### Your assignment
Set down every entry again, exactly as it appears.
START Record set
-- ==== Sys2Proof/Syntax.lean ====
section
/-! DEFINITION. The commands of the block: one constructor of `Instr` per row of spec/opcode_table.json, with the operands its
rules name (the table gives no row any bits), and the small types of those operands. -/

namespace Sys2Proof

/-- The cause of a CHIP reset (FC_CAUSE.LAST_RESET, R363). -/
inductive ResetCause where
  | powerUp | rstN | collector | stage4
  deriving DecidableEq, Repr

/-- The four PLLs (R11). -/
inductive Pll where
  | engine | housekeeping | ucie (m : Nat)
  deriving DecidableEq, Repr

/-- What boot firmware finds outside the modelled state (R374, R375, R312, R393, R361). -/
structure BootReport where
  /-- the SEQ of a journal record that the scan found lost (R375) -/
  lostSeq : Option Nat := none
  /-- the seal of the lost record can be read, and shows its HWM (R375) -/
  sealRead : Bool := false
  /-- duplex version counters both of whose copies are lost (R375): 0 boot firmware, 1 + k the patch version of class k -/
  lostDuplex : List Nat := []
  /-- self-test of the identity keys (R312) -/
  identityOk : Bool := true
  /-- engines (class code of MC_PASS, number) whose self-test fails with the chosen section (R393) -/
  badEngines : List (Nat × Nat) := []
  /-- the reaction path self-test fails (source 1523, R361) -/
  reactionPathBad : Bool := false
  deriving DecidableEq, Repr

/-- Where a register read arrives: the hinge's BAR0, a leaf window on module `m`, or the Klozor monitor (R21, R32, R436). -/
inductive Port where
  | hinge
  | leafWin (m leaf : Nat)
  deriving DecidableEq, Repr

/-- The size in bytes and the byte enables of an access to BAR0 or a register of a leaf window (R16, R32). -/
structure Access where
  size : Nat := 4
  enables : Nat := 15
  deriving DecidableEq, Repr

/-- An access at an offset of BAR0 or of a leaf window (R15, R16). -/
structure BarAccess extends Access where
  off : Nat
  deriving DecidableEq, Repr

/-- How a DMA read failed (R49). -/
inductive ReadError where
  | ur | ca | poison
  | byteCount (got : Bytes)
  deriving DecidableEq, Repr

/-- One engine that executes strokes (R171): a tumbler, a bolt, or a unit of a shared array. -/
inductive EngineId where
  | tumbler (n : Nat) | bolt (n : Nat) | plainBarrel (n : Nat) | maskedBarrel (n : Nat) | sha256 (n : Nat) | sha512 (n : Nat)
  | aes (n : Nat) | mult (n : Nat)
  deriving DecidableEq, Repr

/-- Where a stripe or row of a home store lies (R196, R201, R258): cells of the turns in some slots, a working frame held by the operation of
the turn in a slot (none: hinge work), the blank area, or free space. -/
inductive StoreSpot where
  | cells (owners : List Nat) | frame (owner : Option Nat) | blank | free
  deriving DecidableEq, Repr

/-- What the checks of a stroke found at its end (R171, R198, R201, R217, R266): the engine and the finding. -/
inductive StrokeError where
  /-- the engine's own check failed in the stroke (R198, R217, R237, R254, R268, R279) -/
  | engine (e : EngineId)
  /-- an uncorrectable error in a store, and where (R201) -/
  | storeUe (e : EngineId) (spot : StoreSpot)
  /-- a corrected store error: single-bit or by the outer code (R199, R200) -/
  | storeCe (e : EngineId) (outer : Bool)
  /-- an end-of-operation invariant did not hold for the turn in this slot (R264, R266) -/
  | invariant (slot : Nat)
  /-- an uncorrectable key-state slot or context word was read by the turn in this slot (R246, R276) -/
  | slotUe (slot : Nat)
  deriving DecidableEq, Repr

/-- What a word of vault memory belongs to (R351): a leaf's context, a spill unit of the turn in a slot, or
nothing, at this byte address. -/
inductive VaultSpot where
  | context (leaf : Nat) | spill (slot : Nat) | free (addr : Nat)
  deriving DecidableEq, Repr

/-- A store that a scrubber walks (R202, R258, R351); for vault memory, what the word belongs to. -/
inductive StoreId where
  | tumbler (n : Nat) | bolt (n : Nat) | vault (half : Nat) (spot : VaultSpot)
  deriving DecidableEq, Repr

/-- The outcome of reading protected memory (R199 to R201, R365). -/
inductive EccResult where
  | clean | corrected | outerCorrected | uncorrectable
  deriving DecidableEq, Repr

/-- The block whose CTL register an error injection writes (R219, R255, R270, R280). -/
inductive InjectTarget where
  | tumbler (n : Nat) | bolt (n : Nat) | bank | digest | blockArray
  deriving DecidableEq, Repr

/-- A mask or blinding generator (R209, R252, R260). -/
inductive GenId where
  | tumbler (n : Nat) | bank | bolt (n : Nat)
  deriving DecidableEq, Repr

/-- The classes of maintenance activity (R401). -/
inductive ActClass where
  | compute | entropy | nv | sense | life | fwSwap
  deriving DecidableEq, Repr

/-- A raise synchronised in one collector cycle (R357): the source, and where a stroke was under way, the turn it belongs to. -/
structure Raise where
  source : Nat
  /-- the turn slot whose stroke was in the engine when the source was raised, if any (R217) -/
  slot : Option Nat := none
  /-- the leaf whose context is concerned, if any (R316, R351) -/
  leaf : Option Nat := none
  /-- where an uncorrectable stripe or row lies, for a source of a store (R218, R269) -/
  spot : Option StoreSpot := none
  deriving DecidableEq, Repr

/-- The rails whose loss is stage 4 (R409). -/
inductive Rail where
  | sram | ucie | io
  deriving DecidableEq, Repr

/-- A frame received on the latch ring (R448): the bytes between its delimiters, TYPE first and the CRC last. -/
structure RxFrame where
  bytes : Bytes
  deriving DecidableEq, Repr

/-- A PCIe configuration write the model gives a meaning (R51, R57). -/
inductive CfgWrite where
  | msixEnable (on : Bool)
  | maxPayload (bytes : Nat)
  | other (reg : Nat) (value : Word)
  deriving DecidableEq, Repr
END Record set
### Written answer
-- ==== Sys2Proof/Syntax.lean ====
section
/-! DEFINITION. The commands of the block: one constructor of `Instr` per row of spec/opcode_table.json, with the operands its
rules name (the table gives no row any bits), and the small types of those operands. -/

namespace Sys2Proof

/-- The cause of a CHIP reset (FC_CAUSE.LAST_RESET, R363). -/
inductive ResetCause where
  | powerUp | rstN | collector | stage4
  deriving DecidableEq, Repr

/-- The four PLLs (R11). -/
inductive Pll where
  | engine | housekeeping | ucie (m : Nat)
  deriving DecidableEq, Repr

/-- What boot firmware finds outside the modelled state (R374, R375, R312, R393, R361). -/
structure BootReport where
  /-- the SEQ of a journal record that the scan found lost (R375) -/
  lostSeq : Option Nat := none
  /-- the seal of the lost record can be read, and shows its HWM (R375) -/
  sealRead : Bool := false
  /-- duplex version counters both of whose copies are lost (R375): 0 boot firmware, 1 + k the patch version of class k -/
  lostDuplex : List Nat := []
  /-- self-test of the identity keys (R312) -/
  identityOk : Bool := true
  /-- engines (class code of MC_PASS, number) whose self-test fails with the chosen section (R393) -/
  badEngines : List (Nat × Nat) := []
  /-- the reaction path self-test fails (source 1523, R361) -/
  reactionPathBad : Bool := false
  deriving DecidableEq, Repr

/-- Where a register read arrives: the hinge's BAR0, a leaf window on module `m`, or the Klozor monitor (R21, R32, R436). -/
inductive Port where
  | hinge
  | leafWin (m leaf : Nat)
  deriving DecidableEq, Repr

/-- The size in bytes and the byte enables of an access to BAR0 or a register of a leaf window (R16, R32). -/
structure Access where
  size : Nat := 4
  enables : Nat := 15
  deriving DecidableEq, Repr

/-- An access at an offset of BAR0 or of a leaf window (R15, R16). -/
structure BarAccess extends Access where
  off : Nat
  deriving DecidableEq, Repr

/-- How a DMA read failed (R49). -/
inductive ReadError where
  | ur | ca | poison
  | byteCount (got : Bytes)
  deriving DecidableEq, Repr

/-- One engine that executes strokes (R171): a tumbler, a bolt, or a unit of a shared array. -/
inductive EngineId where
  | tumbler (n : Nat) | bolt (n : Nat) | plainBarrel (n : Nat) | maskedBarrel (n : Nat) | sha256 (n : Nat) | sha512 (n : Nat)
  | aes (n : Nat) | mult (n : Nat)
  deriving DecidableEq, Repr

/-- Where a stripe or row of a home store lies (R196, R201, R258): cells of the turns in some slots, a working frame held by the operation of
the turn in a slot (none: hinge work), the blank area, or free space. -/
inductive StoreSpot where
  | cells (owners : List Nat) | frame (owner : Option Nat) | blank | free
  deriving DecidableEq, Repr

/-- What the checks of a stroke found at its end (R171, R198, R201, R217, R266): the engine and the finding. -/
inductive StrokeError where
  /-- the engine's own check failed in the stroke (R198, R217, R237, R254, R268, R279) -/
  | engine (e : EngineId)
  /-- an uncorrectable error in a store, and where (R201) -/
  | storeUe (e : EngineId) (spot : StoreSpot)
  /-- a corrected store error: single-bit or by the outer code (R199, R200) -/
  | storeCe (e : EngineId) (outer : Bool)
  /-- an end-of-operation invariant did not hold for the turn in this slot (R264, R266) -/
  | invariant (slot : Nat)
  /-- an uncorrectable key-state slot or context word was read by the turn in this slot (R246, R276) -/
  | slotUe (slot : Nat)
  deriving DecidableEq, Repr

/-- What a word of vault memory belongs to (R351): a leaf's context, a spill unit of the turn in a slot, or
nothing, at this byte address. -/
inductive VaultSpot where
  | context (leaf : Nat) | spill (slot : Nat) | free (addr : Nat)
  deriving DecidableEq, Repr

/-- A store that a scrubber walks (R202, R258, R351); for vault memory, what the word belongs to. -/
inductive StoreId where
  | tumbler (n : Nat) | bolt (n : Nat) | vault (half : Nat) (spot : VaultSpot)
  deriving DecidableEq, Repr

/-- The outcome of reading protected memory (R199 to R201, R365). -/
inductive EccResult where
  | clean | corrected | outerCorrected | uncorrectable
  deriving DecidableEq, Repr

/-- The block whose CTL register an error injection writes (R219, R255, R270, R280). -/
inductive InjectTarget where
  | tumbler (n : Nat) | bolt (n : Nat) | bank | digest | blockArray
  deriving DecidableEq, Repr

/-- A mask or blinding generator (R209, R252, R260). -/
inductive GenId where
  | tumbler (n : Nat) | bank | bolt (n : Nat)
  deriving DecidableEq, Repr

/-- The classes of maintenance activity (R401). -/
inductive ActClass where
  | compute | entropy | nv | sense | life | fwSwap
  deriving DecidableEq, Repr

/-- A raise synchronised in one collector cycle (R357): the source, and where a stroke was under way, the turn it belongs to. -/
structure Raise where
  source : Nat
  /-- the turn slot whose stroke was in the engine when the source was raised, if any (R217) -/
  slot : Option Nat := none
  /-- the leaf whose context is concerned, if any (R316, R351) -/
  leaf : Option Nat := none
  /-- where an uncorrectable stripe or row lies, for a source of a store (R218, R269) -/
  spot : Option StoreSpot := none
  deriving DecidableEq, Repr

/-- The rails whose loss is stage 4 (R409). -/
inductive Rail where
  | sram | ucie | io
  deriving DecidableEq, Repr

/-- A frame received on the latch ring (R448): the bytes between its delimiters, TYPE first and the CRC last. -/
structure RxFrame where
  bytes : Bytes
  deriving DecidableEq, Repr

/-- A PCIe configuration write the model gives a meaning (R51, R57). -/
inductive CfgWrite where
  | msixEnable (on : Bool)
  | maxPayload (bytes : Nat)
  | other (reg : Nat) (value : Word)
  deriving DecidableEq, Repr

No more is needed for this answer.